Early Autumn in the Sierra Nevada, Author Don Graham of Redlands, CA (CC BY-SA 2.0 Generic)

“Everybody needs beauty as well as bread, places to play in and pray in, where nature may heal and give strength to body and soul alike.”

– John Muir

The respected naturalist and environmental philosopher, John Muir, believed that nature offers the body and mind opportunities to heal themselves [1].
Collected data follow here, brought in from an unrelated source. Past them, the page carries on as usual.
/-! setDefers changes defers alone. -/
@[simp] theorem State.setDefers_pending (s : State) (a : Nat) (l : List Defer) : (s.setDefers a l).pending = s.pending := rfl
@[simp] theorem State.setDefers_free (s : State) (a : Nat) (l : List Defer) : (s.setDefers a l).free = s.free := rfl
@[simp] theorem State.setDefers_serial (s : State) (a : Nat) (l : List Defer) : (s.setDefers a l).serial = s.serial := rfl
@[simp] theorem State.setDefers_now (s : State) (a : Nat) (l : List Defer) : (s.setDefers a l).now = s.now := rfl
@[simp] theorem State.setDefers_regs (s : State) (a : Nat) (l : List Defer) : (s.setDefers a l).regs = s.regs := rfl
@[simp] theorem State.setDefers_mem (s : State) (a : Nat) (l : List Defer) : (s.setDefers a l).mem = s.mem := rfl
@[simp] theorem State.setDefers_ecc (s : State) (a : Nat) (l : List Defer) : (s.setDefers a l).ecc = s.ecc := rfl
@[simp] theorem State.setDefers_pres (s : State) (a : Nat) (l : List Defer) : (s.setDefers a l).pres = s.pres := rfl
@[simp] theorem State.setDefers_imem (s : State) (a : Nat) (l : List Defer) : (s.setDefers a l).imem = s.imem := rfl
@[simp] theorem State.setDefers_pes (s : State) (a : Nat) (l : List Defer) : (s.setDefers a l).pes = s.pes := rfl
@[simp] theorem State.setDefers_ctxs (s : State) (a : Nat) (l : List Defer) : (s.setDefers a l).ctxs = s.ctxs := rfl
@[simp] theorem State.setDefers_nis (s : State) (a : Nat) (l : List Defer) : (s.setDefers a l).nis = s.nis := rfl
@[simp] theorem State.setDefers_cms (s : State) (a : Nat) (l : List Defer) : (s.setDefers a l).cms = s.cms := rfl
@[simp] theorem State.setDefers_reqs (s : State) (a : Nat) (l : List Defer) : (s.setDefers a l).reqs = s.reqs := rfl
@[simp] theorem State.setDefers_coll (s : State) (a : Nat) (l : List Defer) : (s.setDefers a l).coll = s.coll := rfl
@[simp] theorem State.setDefers_vcs (s : State) (a : Nat) (l : List Defer) : (s.setDefers a l).vcs = s.vcs := rfl
@[simp] theorem State.setDefers_openPkts (s : State) (a : Nat) (l : List Defer) : (s.setDefers a l).openPkts = s.openPkts := rfl
@[simp] theorem State.setDefers_linkUse (s : State) (a : Nat) (l : List Defer) : (s.setDefers a l).linkUse = s.linkUse := rfl
@[simp] theorem State.setDefers_links (s : State) (a : Nat) (l : List Defer) : (s.setDefers a l).links = s.links := rfl
@[simp] theorem State.setDefers_flitUeAt (s : State) (a : Nat) (l : List Defer) : (s.setDefers a l).flitUeAt = s.flitUeAt := rfl
@[simp] theorem State.setDefers_oversizeAt (s : State) (a : Nat) (l : List Defer) : (s.setDefers a l).oversizeAt = s.oversizeAt := rfl
@[simp] theorem State.setDefers_eject (s : State) (a : Nat) (l : List Defer) : (s.setDefers a l).eject = s.eject := rfl
@[simp] theorem State.setDefers_rels (s : State) (a : Nat) (l : List Defer) : (s.setDefers a l).rels = s.rels := rfl
@[simp] theorem State.setDefers_aes (s : State) (a : Nat) (l : List Defer) : (s.setDefers a l).aes = s.aes := rfl
@[simp] theorem State.setDefers_shift (s : State) (a : Nat) (l : List Defer) : (s.setDefers a l).shift = s.shift := rfl
@[simp] theorem State.setDefers_locks (s : State) (a : Nat) (l : List Defer) : (s.setDefers a l).locks = s.locks := rfl
@[simp] theorem State.setDefers_rdata (s : State) (a : Nat) (l : List Defer) : (s.setDefers a l).rdata = s.rdata := rfl
@[simp] theorem State.setDefers_parked (s : State) (a : Nat) (l : List Defer) : (s.setDefers a l).parked = s.parked := rfl
@[simp] theorem State.setDefers_tests (s : State) (a : Nat) (l : List Defer) : (s.setDefers a l).tests = s.tests := rfl
@[simp] theorem State.setDefers_rr (s : State) (a : Nat) (l : List Defer) : (s.setDefers a l).rr = s.rr := rfl
@[simp] theorem State.setDefers_banks (s : State) (a : Nat) (l : List Defer) : (s.setDefers a l).banks = s.banks := rfl
@[simp] theorem State.setDefers_lsRows (s : State) (a : Nat) (l : List Defer) : (s.setDefers a l).lsRows = s.lsRows := rfl
@[simp] theorem State.setDefers_ports (s : State) (a : Nat) (l : List Defer) : (s.setDefers a l).ports = s.ports := rfl
@[simp] theorem State.setDefers_pstat (s : State) (a : Nat) (l : List Defer) : (s.setDefers a l).pstat = s.pstat := rfl
@[simp] theorem State.setDefers_sat (s : State) (a : Nat) (l : List Defer) : (s.setDefers a l).sat = s.sat := rfl
@[simp] theorem State.setDefers_doms (s : State) (a : Nat) (l : List Defer) : (s.setDefers a l).doms = s.doms := rfl
@[simp] theorem State.setDefers_flushes (s : State) (a : Nat) (l : List Defer) : (s.setDefers a l).flushes = s.flushes := rfl
@[simp] theorem State.setDefers_stopped (s : State) (a : Nat) (l : List Defer) : (s.setDefers a l).stopped = s.stopped := rfl
@[simp] theorem State.setDefers_beacon (s : State) (a : Nat) (l : List Defer) : (s.setDefers a l).beacon = s.beacon := rfl
@[simp] theorem State.setDefers_pulses (s : State) (a : Nat) (l : List Defer) : (s.setDefers a l).pulses = s.pulses := rfl
@[simp] theorem State.setDefers_pairs (s : State) (a : Nat) (l : List Defer) : (s.setDefers a l).pairs = s.pairs := rfl
@[simp] theorem State.setDefers_ev (s : State) (a : Nat) (l : List Defer) : (s.setDefers a l).ev = s.ev := rfl
@[simp] theorem State.setDefers_mc (s : State) (a : Nat) (l : List Defer) : (s.setDefers a l).mc = s.mc := rfl
@[simp] theorem State.setDefers_pw (s : State) (a : Nat) (l : List Defer) : (s.setDefers a l).pw = s.pw := rfl

/-! setAe changes aes alone. -/
@[simp] theorem State.setAe_pending (s : State) (c : Nat) (v : Ae) : (s.setAe c v).pending = s.pending := rfl
@[simp] theorem State.setAe_free (s : State) (c : Nat) (v : Ae) : (s.setAe c v).free = s.free := rfl
@[simp] theorem State.setAe_serial (s : State) (c : Nat) (v : Ae) : (s.setAe c v).serial = s.serial := rfl
@[simp] theorem State.setAe_now (s : State) (c : Nat) (v : Ae) : (s.setAe c v).now = s.now := rfl
@[simp] theorem State.setAe_regs (s : State) (c : Nat) (v : Ae) : (s.setAe c v).regs = s.regs := rfl
@[simp] theorem State.setAe_mem (s : State) (c : Nat) (v : Ae) : (s.setAe c v).mem = s.mem := rfl
@[simp] theorem State.setAe_ecc (s : State) (c : Nat) (v : Ae) : (s.setAe c v).ecc = s.ecc := rfl
@[simp] theorem State.setAe_pres (s : State) (c : Nat) (v : Ae) : (s.setAe c v).pres = s.pres := rfl
@[simp] theorem State.setAe_imem (s : State) (c : Nat) (v : Ae) : (s.setAe c v).imem = s.imem := rfl
@[simp] theorem State.setAe_pes (s : State) (c : Nat) (v : Ae) : (s.setAe c v).pes = s.pes := rfl
@[simp] theorem State.setAe_ctxs (s : State) (c : Nat) (v : Ae) : (s.setAe c v).ctxs = s.ctxs := rfl
@[simp] theorem State.setAe_nis (s : State) (c : Nat) (v : Ae) : (s.setAe c v).nis = s.nis := rfl
@[simp] theorem State.setAe_cms (s : State) (c : Nat) (v : Ae) : (s.setAe c v).cms = s.cms := rfl
@[simp] theorem State.setAe_reqs (s : State) (c : Nat) (v : Ae) : (s.setAe c v).reqs = s.reqs := rfl
@[simp] theorem State.setAe_coll (s : State) (c : Nat) (v : Ae) : (s.setAe c v).coll = s.coll := rfl
@[simp] theorem State.setAe_vcs (s : State) (c : Nat) (v : Ae) : (s.setAe c v).vcs = s.vcs := rfl
@[simp] theorem State.setAe_openPkts (s : State) (c : Nat) (v : Ae) : (s.setAe c v).openPkts = s.openPkts := rfl
@[simp] theorem State.setAe_linkUse (s : State) (c : Nat) (v : Ae) : (s.setAe c v).linkUse = s.linkUse := rfl
@[simp] theorem State.setAe_links (s : State) (c : Nat) (v : Ae) : (s.setAe c v).links = s.links := rfl
@[simp] theorem State.setAe_flitUeAt (s : State) (c : Nat) (v : Ae) : (s.setAe c v).flitUeAt = s.flitUeAt := rfl
@[simp] theorem State.setAe_oversizeAt (s : State) (c : Nat) (v : Ae) : (s.setAe c v).oversizeAt = s.oversizeAt := rfl
@[simp] theorem State.setAe_eject (s : State) (c : Nat) (v : Ae) : (s.setAe c v).eject = s.eject := rfl
@[simp] theorem State.setAe_defers (s : State) (c : Nat) (v : Ae) : (s.setAe c v).defers = s.defers := rfl
@[simp] theorem State.setAe_rels (s : State) (c : Nat) (v : Ae) : (s.setAe c v).rels = s.rels := rfl
@[simp] theorem State.setAe_shift (s : State) (c : Nat) (v : Ae) : (s.setAe c v).shift = s.shift := rfl
@[simp] theorem State.setAe_locks (s : State) (c : Nat) (v : Ae) : (s.setAe c v).locks = s.locks := rfl
@[simp] theorem State.setAe_rdata (s : State) (c : Nat) (v : Ae) : (s.setAe c v).rdata = s.rdata := rfl
@[simp] theorem State.setAe_parked (s : State) (c : Nat) (v : Ae) : (s.setAe c v).parked = s.parked := rfl
@[simp] theorem State.setAe_tests (s : State) (c : Nat) (v : Ae) : (s.setAe c v).tests = s.tests := rfl
@[simp] theorem State.setAe_rr (s : State) (c : Nat) (v : Ae) : (s.setAe c v).rr = s.rr := rfl
@[simp] theorem State.setAe_banks (s : State) (c : Nat) (v : Ae) : (s.setAe c v).banks = s.banks := rfl
@[simp] theorem State.setAe_lsRows (s : State) (c : Nat) (v : Ae) : (s.setAe c v).lsRows = s.lsRows := rfl
@[simp] theorem State.setAe_ports (s : State) (c : Nat) (v : Ae) : (s.setAe c v).ports = s.ports := rfl
@[simp] theorem State.setAe_pstat (s : State) (c : Nat) (v : Ae) : (s.setAe c v).pstat = s.pstat := rfl
@[simp] theorem State.setAe_sat (s : State) (c : Nat) (v : Ae) : (s.setAe c v).sat = s.sat := rfl
@[simp] theorem State.setAe_doms (s : State) (c : Nat) (v : Ae) : (s.setAe c v).doms = s.doms := rfl
@[simp] theorem State.setAe_flushes (s : State) (c : Nat) (v : Ae) : (s.setAe c v).flushes = s.flushes := rfl
@[simp] theorem State.setAe_stopped (s : State) (c : Nat) (v : Ae) : (s.setAe c v).stopped = s.stopped := rfl
@[simp] theorem State.setAe_beacon (s : State) (c : Nat) (v : Ae) : (s.setAe c v).beacon = s.beacon := rfl
@[simp] theorem State.setAe_pulses (s : State) (c : Nat) (v : Ae) : (s.setAe c v).pulses = s.pulses := rfl
@[simp] theorem State.setAe_pairs (s : State) (c : Nat) (v : Ae) : (s.setAe c v).pairs = s.pairs := rfl
@[simp] theorem State.setAe_ev (s : State) (c : Nat) (v : Ae) : (s.setAe c v).ev = s.ev := rfl
@[simp] theorem State.setAe_mc (s : State) (c : Nat) (v : Ae) : (s.setAe c v).mc = s.mc := rfl
@[simp] theorem State.setAe_pw (s : State) (c : Nat) (v : Ae) : (s.setAe c v).pw = s.pw := rfl

/-! setDom changes doms alone. -/
@[simp] theorem State.setDom_pending (s : State) (d : Nat) (x : Dom) : (s.setDom d x).pending = s.pending := rfl
@[simp] theorem State.setDom_free (s : State) (d : Nat) (x : Dom) : (s.setDom d x).free = s.free := rfl
@[simp] theorem State.setDom_serial (s : State) (d : Nat) (x : Dom) : (s.setDom d x).serial = s.serial := rfl
@[simp] theorem State.setDom_now (s : State) (d : Nat) (x : Dom) : (s.setDom d x).now = s.now := rfl
@[simp] theorem State.setDom_regs (s : State) (d : Nat) (x : Dom) : (s.setDom d x).regs = s.regs := rfl
@[simp] theorem State.setDom_mem (s : State) (d : Nat) (x : Dom) : (s.setDom d x).mem = s.mem := rfl
@[simp] theorem State.setDom_ecc (s : State) (d : Nat) (x : Dom) : (s.setDom d x).ecc = s.ecc := rfl
@[simp] theorem State.setDom_pres (s : State) (d : Nat) (x : Dom) : (s.setDom d x).pres = s.pres := rfl
@[simp] theorem State.setDom_imem (s : State) (d : Nat) (x : Dom) : (s.setDom d x).imem = s.imem := rfl
@[simp] theorem State.setDom_pes (s : State) (d : Nat) (x : Dom) : (s.setDom d x).pes = s.pes := rfl
@[simp] theorem State.setDom_ctxs (s : State) (d : Nat) (x : Dom) : (s.setDom d x).ctxs = s.ctxs := rfl
@[simp] theorem State.setDom_nis (s : State) (d : Nat) (x : Dom) : (s.setDom d x).nis = s.nis := rfl
@[simp] theorem State.setDom_cms (s : State) (d : Nat) (x : Dom) : (s.setDom d x).cms = s.cms := rfl
@[simp] theorem State.setDom_reqs (s : State) (d : Nat) (x : Dom) : (s.setDom d x).reqs = s.reqs := rfl
@[simp] theorem State.setDom_coll (s : State) (d : Nat) (x : Dom) : (s.setDom d x).coll = s.coll := rfl
@[simp] theorem State.setDom_vcs (s : State) (d : Nat) (x : Dom) : (s.setDom d x).vcs = s.vcs := rfl
@[simp] theorem State.setDom_openPkts (s : State) (d : Nat) (x : Dom) : (s.setDom d x).openPkts = s.openPkts := rfl
@[simp] theorem State.setDom_linkUse (s : State) (d : Nat) (x : Dom) : (s.setDom d x).linkUse = s.linkUse := rfl
@[simp] theorem State.setDom_links (s : State) (d : Nat) (x : Dom) : (s.setDom d x).links = s.links := rfl
@[simp] theorem State.setDom_flitUeAt (s : State) (d : Nat) (x : Dom) : (s.setDom d x).flitUeAt = s.flitUeAt := rfl
@[simp] theorem State.setDom_oversizeAt (s : State) (d : Nat) (x : Dom) : (s.setDom d x).oversizeAt = s.oversizeAt := rfl
@[simp] theorem State.setDom_eject (s : State) (d : Nat) (x : Dom) : (s.setDom d x).eject = s.eject := rfl
@[simp] theorem State.setDom_defers (s : State) (d : Nat) (x : Dom) : (s.setDom d x).defers = s.defers := rfl
@[simp] theorem State.setDom_rels (s : State) (d : Nat) (x : Dom) : (s.setDom d x).rels = s.rels := rfl
@[simp] theorem State.setDom_aes (s : State) (d : Nat) (x : Dom) : (s.setDom d x).aes = s.aes := rfl
@[simp] theorem State.setDom_shift (s : State) (d : Nat) (x : Dom) : (s.setDom d x).shift = s.shift := rfl
@[simp] theorem State.setDom_locks (s : State) (d : Nat) (x : Dom) : (s.setDom d x).locks = s.locks := rfl
@[simp] theorem State.setDom_rdata (s : State) (d : Nat) (x : Dom) : (s.setDom d x).rdata = s.rdata := rfl
@[simp] theorem State.setDom_parked (s : State) (d : Nat) (x : Dom) : (s.setDom d x).parked = s.parked := rfl
@[simp] theorem State.setDom_tests (s : State) (d : Nat) (x : Dom) : (s.setDom d x).tests = s.tests := rfl
@[simp] theorem State.setDom_rr (s : State) (d : Nat) (x : Dom) : (s.setDom d x).rr = s.rr := rfl
@[simp] theorem State.setDom_banks (s : State) (d : Nat) (x : Dom) : (s.setDom d x).banks = s.banks := rfl
@[simp] theorem State.setDom_lsRows (s : State) (d : Nat) (x : Dom) : (s.setDom d x).lsRows = s.lsRows := rfl
@[simp] theorem State.setDom_ports (s : State) (d : Nat) (x : Dom) : (s.setDom d x).ports = s.ports := rfl
@[simp] theorem State.setDom_pstat (s : State) (d : Nat) (x : Dom) : (s.setDom d x).pstat = s.pstat := rfl
@[simp] theorem State.setDom_sat (s : State) (d : Nat) (x : Dom) : (s.setDom d x).sat = s.sat := rfl
@[simp] theorem State.setDom_flushes (s : State) (d : Nat) (x : Dom) : (s.setDom d x).flushes = s.flushes := rfl
@[simp] theorem State.setDom_stopped (s : State) (d : Nat) (x : Dom) : (s.setDom d x).stopped = s.stopped := rfl
@[simp] theorem State.setDom_beacon (s : State) (d : Nat) (x : Dom) : (s.setDom d x).beacon = s.beacon := rfl
@[simp] theorem State.setDom_pulses (s : State) (d : Nat) (x : Dom) : (s.setDom d x).pulses = s.pulses := rfl
@[simp] theorem State.setDom_pairs (s : State) (d : Nat) (x : Dom) : (s.setDom d x).pairs = s.pairs := rfl
@[simp] theorem State.setDom_ev (s : State) (d : Nat) (x : Dom) : (s.setDom d x).ev = s.ev := rfl
@[simp] theorem State.setDom_mc (s : State) (d : Nat) (x : Dom) : (s.setDom d x).mc = s.mc := rfl
@[simp] theorem State.setDom_pw (s : State) (d : Nat) (x : Dom) : (s.setDom d x).pw = s.pw := rfl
Muir tirelessly hiked the Sierra Nevada, writing extensively about his experiences and ultimately co-founding America’s premier conservation organization, the Sierra Club.  His activism helped to preserve both Yosemite and Sequoia National Parks.

Mission Outdoors https://missionoutdoors.org/ and Hometown Hero Outdoors https://hometownherooutdoors.org/ are two small non-profits which share Muir’s view.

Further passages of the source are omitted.